Mohamad Mohty, MD, PhD, Professor of Hematology at Sorbonne University and Head of the Hematology and Cellular Therapy Department at the Saint Antoine Hospital in Paris, discusses EBV+ PTLD is an aggressive lymphoma that occurs following bone marrow transplant (also known as hematopoietic stem cell transplant, or HCT) or solid organ transplant (SOT). Two Phase 3 clinical studies are underway (MATCH and ALLELE) to evaluate tab-cel in patients with EBV+ PTLD who have failed rituximab following HCT or SOT.

In a study evaluating the activity of tab-cel in treating CNS EBV + PTLD in patients who have failed prior rituximab therapy, the overall response rate was 63 percent of the 19 patients treated in the study. The one-year overall survival (OS) was 60% with responding and non-responding patients demonstrating a one-year OS of 92% and 14%, respectively. Since its discovery as the first human oncovirus, Epstein-Barr virus (EBV) has been implicated in the development of a wide range of lymphoproliferative disorders, including lymphomas and other cancers. EBV is widespread in all human populations and persists as a lifelong, asymptomatic infection.

In immunocompromised patients, such as those undergoing allogeneic hematopoietic cell transplants (HCT) or solid organ transplants (SOT), EBV associated post-transplant lymphoproliferative disorder (EBV+ PTLD), represents a life-threatening condition.

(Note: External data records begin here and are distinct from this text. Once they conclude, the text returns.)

/-- Checkpoints, the latency snapshot and the firmware mailbox (R448, R458, R466). A GO in the cycle of a failover's trigger is
discarded (R452).

The model's own choices in it, no rules of the specification: log entries 11, 57 and 58. -/
def Obligations.CheckpointsAndMailbox : Prop :=
  ∀ (s : State), s.up →
    let a := s.activeMb
    (∀ q len, s.accepts q .glbMgtCkpt → s.isActive q → len < 4096 → s.cycle.trig →
      Answers (.ckptGo q len) s (fun t => t.ckpt = s.ckpt ∧ OnlyRegs s t [(Reg.glbMgtCkpt).addr])) ∧
    (∀ q len, s.accepts q .glbMgtCkpt → s.isActive q → len < 4096 → s.cycle.trig = false →
      (s.flag .glbMgtCkpt GLB_MGT_CKPT.BUSY = false → 0 < len → len < 2048 → s.stbyOn →
        let n := (s.getF .glbMgtCkseq GLB_MGT_CKSEQ.SEQ + 1) % 2 ^ 32
        Answers (.ckptGo q len) s (fun t => t.flag .glbMgtCkpt GLB_MGT_CKPT.BUSY ∧
          (∃ u, t.ckpt = some ⟨s.ckptBank, if n = 0 then 1 else n, 64 * len, true, s.now, u⟩) ∧
          (∀ k, k < 64 → t.sram (!a) (commitAt s.ckptBank + k) = 0) ∧
          (∀ j, j < 64 * len → t.sram (!a) (bankBase s.ckptBank + j) = s.sram a (ckptArea + j)) ∧
          (∀ j, t.sram a j = s.sram a j) ∧
          KeepsRegs s t [(Reg.glbMgtCkpt).addr])) ∧
      (s.flag .glbMgtCkpt GLB_MGT_CKPT.BUSY ∨ len = 0 ∨ 2047 < len →
        Answers (.ckptGo q len) s (fun t => t.flag .glbMgtCkpt GLB_MGT_CKPT.IGN ∧ t.ckpt = s.ckpt ∧
          OnlyRegs s t [(Reg.glbMgtCkpt).addr]))) ∧
    (∀ k, s.ckpt = some k → k.begun = false → exec .checkpointCommit s = .next s) ∧
    (∀ k, s.ckpt = some k → k.begun → k.bytes ≤ 0x1FFC0 →
      Answers .checkpointCommit s (fun t => t.ckpt = none ∧ t.flag .glbMgtCkpt GLB_MGT_CKPT.BUSY = false ∧
        t.getF .glbMgtCkseq GLB_MGT_CKSEQ.SEQ = k.seq % 2 ^ 32 ∧
        t.flag .glbMgtCkpt GLB_MGT_CKPT.BANK = k.bankB ∧
        (∀ j, j < k.bytes → t.sram (!a) (bankBase k.bankB + j) = s.sram (!a) (bankBase k.bankB + j)) ∧
        (∀ j, t.sram a j = s.sram a j) ∧
        leValue (t.sramBytes (!a) (commitAt k.bankB) 8) = k.seq % 2 ^ 32 * 2 ^ 32 + k.bytes)) ∧
    (s.ckpt = none → exec .checkpointCommit s = .next s) ∧
    (∀ q, s.accepts q .tlmCtl → Answers (.tlmSnap q) s (fun t => t.live = [] ∧
      (∀ b, b < 16 → t.getF (.tlmLat b) TLM_LAT.N = min (2 ^ 32 - 1) (s.liveOf b)) ∧
      KeepsRegs s t ((List.range 16).map (fun b => (Reg.tlmLat b).addr)))) ∧
    (∀ q, s.accepts q .glbFwmbCsr →
      let hbusy (t : State) := t.flag .glbFwmbCsr GLB_FWMB_CSR.HBUSY
      let ffull (t : State) := t.flag .glbFwmbCsr GLB_FWMB_CSR.FFULL
      let only (t : State) : Prop := OnlyRegs s t [(Reg.glbFwmbCsr).addr]
      (s.isMgrFunc q →
        (hbusy s = false → Answers (.fwmbHdb q) s (fun t => hbusy t ∧ ffull t = ffull s ∧ only t)) ∧
        (hbusy s → Answers (.fwmbHdb q) s (fun t => hbusy t ∧ t.flag .glbFwmbCsr GLB_FWMB_CSR.HOVR ∧ only t)) ∧
        Answers (.fwmbHack q) s (fun t => ffull t = false ∧ hbusy t = hbusy s ∧ only t)) ∧
      (s.isActive q →
        Answers (.fwmbFack q) s (fun t => hbusy t = false ∧ ffull t = ffull s ∧ only t) ∧
        (s.flag .glbFwmbCsr GLB_FWMB_CSR.IE = false →
          Answers (.fwmbFdb q) s (fun t => ffull t ∧ hbusy t = hbusy s ∧ only t))))

/-- Loopbacks, self-test and JTAG (R491 to R503).

The model's own choices in it, no rules of the specification: log entries 16, 65, 66 and 67. -/
def Obligations.TestFeatures : Prop :=
  ∀ (s : State), s.up →
    (∀ n, n < 20 →
      let f (t : State) (x : Fld) := t.flag (.portTstSts n) x
      let mine : List Nat := [(Reg.portTstCtl n).addr, (Reg.portTstSts n).addr, (Reg.portTstBits n).addr,
        (Reg.portTstErrs n).addr]
      (∀ q (v : Word32), s.accepts q (.portTstCtl n) →
        let k := s.tstRefusal n (PORT_TST_CTL.STOP.put 0 (PORT_TST_CTL.START.put 1 (v.setWidth 64)))
        (k = 0 → Answers (.portTstStart q n v) s (fun t => f t PORT_TST_STS.RUN ∧ f t PORT_TST_STS.LOCK = false ∧
          f t PORT_TST_STS.LOST = false ∧ t.rd (.portTstBits n) = 0 ∧ t.rd (.portTstErrs n) = 0 ∧ OnlyRegs s t mine)) ∧
        (k ≠ 0 → Answers (.portTstStart q n v) s (fun t => f t PORT_TST_STS.REJ ∧
          t.getF (.portTstSts n) PORT_TST_STS.RCODE = k ∧ f t PORT_TST_STS.RUN = f s PORT_TST_STS.RUN ∧
          t.rd (.portTstBits n) = s.rd (.portTstBits n) ∧ OnlyRegs s t mine))) ∧
      (∀ q b e, s.accepts q (.portTstCtl n) → f s PORT_TST_STS.RUN →
        Answers (.portTstStop q n b e) s (fun t => f t PORT_TST_STS.RUN = false ∧ f t PORT_TST_STS.LOCK = false ∧
          (f s PORT_TST_STS.LOCK → (t.rd (.portTstBits n)).toNat = min (2 ^ 64 - 1) ((s.rd (.portTstBits n)).toNat + b)) ∧
          (f s PORT_TST_STS.LOCK = false → t.rd (.portTstBits n) = s.rd (.portTstBits n)) ∧ OnlyRegs s t mine)) ∧
      (s.tstChecks n → Answers (.loopbackLock false n) s (fun t => f t PORT_TST_STS.LOCK ∧ OnlyRegs s t mine)) ∧
      (s.tstChecks n = false → exec (.loopbackLock false n) s = .next s) ∧
      (∀ b e, f s PORT_TST_STS.LOCK → Answers (.loopbackLockLost false n b e) s (fun t => f t PORT_TST_STS.LOCK = false ∧
        f t PORT_TST_STS.LOST ∧ (t.rd (.portTstErrs n)).toNat = min (2 ^ 64 - 1) ((s.rd (.portTstErrs n)).toNat + e) ∧
        OnlyRegs s t mine))) ∧
    (∀ p, p < 4 → s.present p →
      let f (t : State) (x : Fld) := t.flag (.glbHpTst p) x
      (∀ q (v : Word32), s.accepts q (.glbHpTst p) →
        let w := GLB_HP_TST.STOP.put 0 (GLB_HP_TST.START.put 1 (v.setWidth 64))
        (s.hpTstOk p w → GLB_HP_TST.DEPTH.get w ≠ 5 → Answers (.hpTstStart q p v) s (fun t => f t GLB_HP_TST.RUN ∧
          f t GLB_HP_TST.LOCK = false ∧ f t GLB_HP_TST.LOST = false ∧ t.rd (.glbHpTbits p) = 0 ∧ t.rd (.glbHpTerr p) = 0 ∧
          OnlyRegs s t [(Reg.glbHpTst p).addr, (Reg.glbHpTbits p).addr, (Reg.glbHpTerr p).addr])) ∧
        (s.hpTstOk p w = false → Answers (.hpTstStart q p v) s (fun t => f t GLB_HP_TST.REJ ∧
          f t GLB_HP_TST.RUN = f s GLB_HP_TST.RUN ∧ OnlyRegs s t [(Reg.glbHpTst p).addr]))) ∧
      (∀ q b e, s.accepts q (.glbHpTst p) → f s GLB_HP_TST.RUN → f s GLB_HP_TST.LOCK = false →
        Answers (.hpTstStop q p b e) s (fun t => f t GLB_HP_TST.RUN = false ∧
          t.rd (.glbHpTbits p) = s.rd (.glbHpTbits p) ∧ t.getF (.glbHpSts p) GLB_HP_STS.LTSSM =
            (if s.getF (.glbHpSts p) GLB_HP_STS.LTSSM = ltLoopback then ltDetect
             else s.getF (.glbHpSts p) GLB_HP_STS.LTSSM))) ∧
      (f s GLB_HP_TST.RUN → Answers (.loopbackLock true p) s (fun t => f t GLB_HP_TST.LOCK)) ∧
      (∀ b e, f s GLB_HP_TST.LOCK → Answers (.loopbackLockLost true p b e) s (fun t => f t GLB_HP_TST.LOCK = false ∧
        f t GLB_HP_TST.LOST))) ∧
    (∀ q d, d < 256 → s.accepts q .glbBistCtl → s.flag .glbBistSts GLB_BIST_STS.BUSY = false →
      (d < 168 → d ≠ 164 → d ≠ 165 → s.domSt d = dOff →
        Answers (.bistStart q d) s (fun t => t.flag .glbBistSts GLB_BIST_STS.BUSY ∧
          t.getF .glbBistSts GLB_BIST_STS.DOMAIN = d ∧ t.getF .glbBistSts GLB_BIST_STS.RESULT = 0)) ∧
      (d < 168 → s.domSt d ≠ dOff → Answers (.bistStart q d) s (fun t =>
        t.flag .glbBistSts GLB_BIST_STS.BUSY = false ∧ t.getF .glbBistSts GLB_BIST_STS.RESULT = 4))) ∧
    (s.flag .glbBistSts GLB_BIST_STS.BUSY →
      Answers (.bistDone none) s (fun t => t.flag .glbBistSts GLB_BIST_STS.BUSY = false ∧
        t.getF .glbBistSts GLB_BIST_STS.RESULT = 1 ∧ OnlyRegs s t [(Reg.glbBistSts).addr]) ∧
      ∀ w, w < 2 ^ 32 → Answers (.bistDone (some w)) s (fun t => t.flag .glbBistSts GLB_BIST_STS.BUSY = false ∧
        t.getF .glbBistSts GLB_BIST_STS.RESULT = 2 ∧ t.getF .glbBistFail GLB_BIST_FAIL.ADDR = w)) ∧
    (s.domLive 166 → ∀ j, Answers (.jtagInstruction j) s (fun t => t.jtag = jtagActs j ∧
      (t.isolated ↔ s.isolated ∨ jtagActs j = .extest) ∧
      t.out = (if jtagActs j = .idcode then .idcode idcode :: s.out else s.out) ∧
      { t with jtag := s.jtag, isolated := s.isolated, out := s.out, doms := s.doms } = s)) ∧
    (s.domLive 166 = false → ∀ j, exec (.jtagInstruction j) s = .next s)
end

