/-! ## The pad (R166, R201) -/

theorem leValue_lt (l : List Byte) : leValue l < 256 ^ l.length := by
  induction l with
  | nil => simp [leValue]
  | cons b t ih =>
    have := b.isLt
    simp only [leValue, List.length_cons, pow_succ]
    omega

/-- The bytes of a little-endian value. -/
theorem leValue_byte (l : List Byte) {i : Nat} (hi : i < l.length) : leValue l / 256 ^ i % 256 = (l[i]).toNat := by
  induction l generalizing i with
  | nil => cases hi
  | cons b t ih =>
    have hb := b.isLt
    cases i with
    | zero => simp only [leValue, pow_zero, Nat.div_one, List.getElem_cons_zero]; omega
    | succ i =>
      have hd : leValue (b :: t) / 256 = leValue t := by simp only [leValue]; omega
      rw [pow_succ', ← Nat.div_div_eq_div_mul, hd, List.getElem_cons_succ]
      exact ih _

theorem leBytes_byte (n v : Nat) {i : Nat} (hi : i < (leBytes n v).length) :
    ((leBytes n v)[i]).toNat = v / 256 ^ i % 256 := by
  induction n generalizing v i with
  | zero => cases hi
  | succ n ih =>
    cases i with
    | zero => simp [leBytes]
    | succ i =>
      simp only [leBytes, List.getElem_cons_succ]
      rw [ih, Nat.div_div_eq_div_mul, pow_succ']

theorem padPut_padAt (x : Ctx) (b : Byte) {a q : Nat} (ha : a < 256) (hq : q < 256) :
    (x.padPut a b).padAt q = if q = a then b else x.padAt q := by
  rw [Ctx.padAt, Ctx.padAt, Ctx.padPut, Nat.mod_eq_of_lt ha, Nat.mod_eq_of_lt hq]
  exact FMap.find_put _ _ _ _ _

/-- A write to the pad changes nothing else of the context. -/
theorem padWrite_eq (x : Ctx) (a : Nat) (l : List Byte) : x.padWrite a l = { x with pad := (x.padWrite a l).pad } := by
  induction l generalizing x a with
  | nil => rfl
  | cons b t ih => exact ih (x.padPut a b) (a + 1)

theorem padWrite_pad_congr {x y : Ctx} (h : x.pad = y.pad) (a : Nat) (l : List Byte) :
    (x.padWrite a l).pad = (y.padWrite a l).pad := by
  induction l generalizing x y a with
  | nil => exact h
  | cons b t ih => exact ih (by simp only [Ctx.padPut, h]) (a + 1)

theorem padWrite_charged (x : Ctx) (a : Nat) (l : List Byte) :
    (x.charged.padWrite a l).step1 = { x.went with pad := (x.padWrite a l).pad } := by
  rw [padWrite_eq, padWrite_pad_congr (x := x.charged) (y := x) rfl]
  rfl

/-- The pad after a write that does not wrap. -/
theorem padWrite_padAt (x : Ctx) {a q : Nat} (l : List Byte) (ha : a + l.length ≤ 256) (hq : q < 256) :
    (x.padWrite a l).padAt q = if h : a ≤ q ∧ q - a < l.length then l[q - a]'h.2 else x.padAt q := by
  induction l generalizing x a with
  | nil => simp [Ctx.padWrite]
  | cons b t ih =>
    rw [List.length_cons] at ha
    rw [Ctx.padWrite, ih (x.padPut a b) (by omega), padPut_padAt x b (by omega) hq]
    rcases Nat.lt_trichotomy q a with h | h | h
    · simp [show ¬ a ≤ q by omega, show ¬ a + 1 ≤ q by omega, show q ≠ a by omega]
    · simp [h]
    · obtain ⟨k, rfl⟩ : ∃ k, q = a + 1 + k := ⟨q - (a + 1), by omega⟩
      simp [show a + 1 + k - a = k + 1 by omega, show a ≤ a + 1 + k by omega, show a + 1 + k ≠ a by omega]

/-- The address of a pad access. -/
theorem padAddr_eq (base : Word64) (off size : Nat) :
    padAddr base off size = (base.toNat + off) % 256 / 2 ^ size * 2 ^ size :=
  (Nat.div_mul_self_eq_mod_sub_self).symm

/-- A pad access does not wrap. -/
theorem padAddr_fits (base : Word64) (off : Nat) {size : Nat} (h : size < 4) : padAddr base off size + 2 ^ size ≤ 256 := by
  rw [padAddr_eq]
  interval_cases size <;> omega

/-- Settles O8: LDP reads the bytes of its access into a value; STP writes them, and leaves the rest of the pad. -/
theorem padAccess : Obligations.PadAccess := by
  unfold Obligations.PadAccess
  intro s c d a size off hsize _
  dsimp only
  rw [← padAddr_eq]
  generalize hp : padAddr ((s.ctx c).reg a) off size = p
  have hfit : p + 2 ^ size ≤ 256 := hp ▸ padAddr_fits _ off hsize
  refine ⟨fun h => ?_, fun h => ?_⟩
  · have hlen : ((s.ctx c).padBytes p (2 ^ size)).length = 2 ^ size := by simp [Ctx.padBytes]
    have hlt : leValue ((s.ctx c).padBytes p (2 ^ size)) < 256 ^ 2 ^ size := by
      simpa only [hlen] using leValue_lt ((s.ctx c).padBytes p (2 ^ size))
    have h64 : 256 ^ 2 ^ size ≤ 2 ^ 64 := by interval_cases size <;> decide
    have hv : (BitVec.ofNat 64 (leValue ((s.ctx c).padBytes p (2 ^ size)))).toNat =
        leValue ((s.ctx c).padBytes p (2 ^ size)) := Nat.mod_eq_of_lt (by omega)
    refine ⟨_, givesValue_of (v := BitVec.ofNat 64 (leValue ((s.ctx c).padBytes p (2 ^ size)))) rfl h (hp ▸ rfl),
      fun i hi => ?_, hv.symm ▸ hlt⟩
    rw [hv, leValue_byte _ (by rwa [hlen])]
    simp [Ctx.padBytes]
  · have hlen : (leBytes (2 ^ size) ((s.ctx c).reg d).toNat).length = 2 ^ size := length_leBytes _ _
    have hat (q : Nat) (hq : q < 256) := padWrite_padAt (s.ctx c) (a := p) _ (hlen.symm ▸ hfit) hq
    obtain ⟨t, ht, honly, hctx⟩ := answers_kwarvo (i := .stp c d a size off)
      (y := { (s.ctx c).went with pad := ((s.ctx c).padWrite p (leBytes (2 ^ size) ((s.ctx c).reg d).toNat)).pad })
      rfl h (hp ▸ padWrite_charged _ _ _) rfl
    have hpad (q : Nat) : (t.ctx c).padAt q = ((s.ctx c).padWrite p (leBytes (2 ^ size) ((s.ctx c).reg d).toNat)).padAt q := by
      rw [hctx]; rfl
    refine ⟨t, ht, honly, by rw [hctx], fun i hi => ?_, fun q hq hne => ?_⟩
    · rw [hpad, hat _ (by omega), dif_pos ⟨by omega, by omega⟩, leBytes_byte]
      simp
    · rw [hpad, hat _ hq, dif_neg]
      rintro ⟨hle, hi⟩
      exact hne (q - p) (by omega) (by omega)

end Sys2Proof.Machine
end

section
/-!
The end of a park (R182, R234, R258), and WAIT and WAITCLK (R216 to R218).
-/
namespace Sys2Proof.Machine

variable {s t u : State} {c te k : Nat} {w : Word32} {i : Instr}

/-! ## What a dispatch leaves of an item that has nothing at the sequencer -/

/-- The item of `c`, and what is on its way to the host and in the seal unit, are those of `s`. -/
structure SameItem (c : Nat) (s t : State) : Prop where
  ctx : t.ctx c = s.ctx c
  reqs : t.reqs = s.reqs
  writes : t.writes = s.writes
  sealOps : t.sealOps = s.sealOps

theorem SameItem.refl (c : Nat) (s : State) : SameItem c s s := ⟨rfl, rfl, rfl, rfl⟩

theorem SameItem.trans (h : SameItem c s t) (k : SameItem c t u) : SameItem c s u :=
  ⟨k.ctx.trans h.ctx, k.reqs.trans h.reqs, k.writes.trans h.writes, k.sealOps.trans h.sealOps⟩

theorem sameItem_ite {p : Prop} [Decidable p] (ht : SameItem c s t) (hu : SameItem c s u) :
    SameItem c s (if p then t else u) := by
  split
  · exact ht
  · exact hu

theorem sameItem_modCtx {j : Nat} (hj : c ≠ j) (s : State) (g : Ctx → Ctx) : SameItem c s (s.modCtx j g) :=
  ⟨(setCtx_get s j c _).trans (if_neg hj), rfl, rfl, rfl⟩

theorem SameItem.modCtx {j : Nat} (h : SameItem c s t) (hj : c ≠ j) (g : Ctx → Ctx) : SameItem c s (t.modCtx j g) :=
  h.trans (sameItem_modCtx hj t g)

theorem sameItem_queued {j : Nat} (hj : c ≠ j) (s : State) (n : Nat) (st : OpStage) :
    SameItem c s (s.queued j n st) := by
  have hover : SameItem c s (s.gambitOver j n) := by
    unfold State.gambitOver
    split <;> exact ⟨rfl, rfl, rfl, rfl⟩
  have hport (t : State) (h : SameItem c s t) (g : Port → Port) : SameItem c s (t.modPort n g) :=
    h.trans ⟨rfl, rfl, rfl, rfl⟩
  unfold State.queued
  refine SameItem.modCtx (hport _ ?_ _) hj _
  exact sameItem_ite hover (.refl c s)

theorem sameItem_toSeq {j : Nat} (hj : c ≠ j) (s : State) : SameItem c s (s.toSeq j) := by
  have hqueue : SameItem c s (s.toQueue j) := by
    unfold State.toQueue
    split
    · exact sameItem_queued hj s _ _
    · exact .refl c s
  exact hqueue.trans (sameItem_modCtx hj _ _)

theorem sameItem_opStart {j : Nat} (hj : c ≠ j) (s : State) (r : BusReq) : SameItem c s (s.opStart j r) := by
  have hsem (t : State) (n : Nat) (g : Sem → Sem) : SameItem c t (t.modSem n g) := ⟨rfl, rfl, rfl, rfl⟩
  have hgo (t : State) : SameItem c t (t.opGo j) := by
    unfold State.opGo
    split
    · exact sameItem_toSeq hj t
    · refine sameItem_ite (sameItem_toSeq hj t) ?_
      split
      · exact (hsem t _ _).trans ((sameItem_modCtx hj _ _).trans (sameItem_toSeq hj _))
      · exact (hsem t _ _).trans (sameItem_modCtx hj _ _)
  exact (sameItem_modCtx hj s _).trans (hgo _)

/-- An engine that takes another item. -/
theorem sameItem_startOn {j : Nat} (hj : c ≠ j) (s : State) (te : Nat) : SameItem c s (s.startOn te j) := by
  have heng (t : State) (e : Eng) (g : Ctx → Ctx) : SameItem c t ((t.setEng te e).modCtx j g) :=
    SameItem.modCtx (s := t) (t := t.setEng te e) ⟨rfl, rfl, rfl, rfl⟩ hj g
  have hlist : SameItem c s (s.unready j) := ⟨rfl, rfl, rfl, rfl⟩
  refine hlist.trans ?_
  unfold State.startOn
  dsimp only
  generalize s.unready j = t
  split
  · exact sameItem_ite ((sameItem_opStart hj t _).trans (sameItem_ite (heng _ _ _) (heng _ _ _)))
      ((sameItem_opStart hj t _).trans (heng _ _ _))
  · split
    · exact sameItem_ite (heng t _ _) ((sameItem_modCtx hj t _).trans (heng _ _ _))
    · exact heng t _ _

/-- The item of `c` is as in `s`, but that an engine may have taken it; and what is on its way to the host and in the seal
unit is as in `s`. -/
structure Taking (c : Nat) (s t : State) : Prop where
  ctx : t.ctx c = { s.ctx c with act := (t.ctx c).act }
  act : (t.ctx c).act = (s.ctx c).act ∨ ∃ te, (t.ctx c).act = .running te
  reqs : t.reqs = s.reqs
  writes : t.writes = s.writes
  sealOps : t.sealOps = s.sealOps

theorem Taking.refl (c : Nat) (s : State) : Taking c s s := ⟨rfl, .inl rfl, rfl, rfl, rfl⟩

theorem Taking.trans (h : Taking c s t) (k : Taking c t u) : Taking c s u where
  ctx := by
    rw [k.ctx, h.ctx]
  act := k.act.elim (fun e => e ▸ h.act) .inr
  reqs := k.reqs.trans h.reqs
  writes := k.writes.trans h.writes
  sealOps := k.sealOps.trans h.sealOps

theorem SameItem.taking (h : SameItem c s t) : Taking c s t :=
  ⟨by rw [h.ctx], .inl (by rw [h.ctx]), h.reqs, h.writes, h.sealOps⟩

theorem Taking.idleBus (h : Taking c s t) (hb : (s.ctx c).idleBus = true) : (t.ctx c).idleBus = true := by
  rw [h.ctx]; exact hb

theorem idleBus_iff {x : Ctx} : x.idleBus = true ↔ x.op = none ∧ x.go = none := by
  simp [Ctx.idleBus]

/-- An item with nothing at the sequencer runs when an engine takes it. -/
theorem taking_startOn (hb : (s.ctx c).idleBus = true) (te j : Nat) : Taking c s (s.startOn te j) := by
  by_cases hj : c = j
  · subst hj
    obtain ⟨hop, hgo⟩ := idleBus_iff.1 hb
    have hrun : s.startOn te c = (s.unready c).runOn te c := by
      have hop' : ((s.unready c).ctx c).op = none := hop
      have hgo' : ((s.unready c).ctx c).go = none := hgo
      simp only [State.startOn, hop', hgo']
    have hctx : ((s.unready c).runOn te c).ctx c = { s.ctx c with act := .running te } := setCtx_same _ _ _
    rw [hrun]
    exact ⟨by rw [hctx], .inr ⟨te, by rw [hctx]⟩, rfl, rfl, rfl⟩
  · exact (sameItem_startOn hj s te).taking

Median overall survival in patients with EBV+ PTLD following HCT who have failed rituximab-based first line therapy is 16-56 days. In EBV+ PTLD following SOT, patients failing rituximab experience increased chemotherapy-induced treatment-related mortality compared to other lymphoma patients. One- and two-year survival in patients with high-risk EBV+ PTLD following SOT is 36% and 0%, respectively.

Tab-cel is an off-the-shelf, allogeneic T-cell immunotherapy in Phase 3 development, has the potential to become the first off-the-shelf, allogeneic T-cell immunotherapy to reach the market.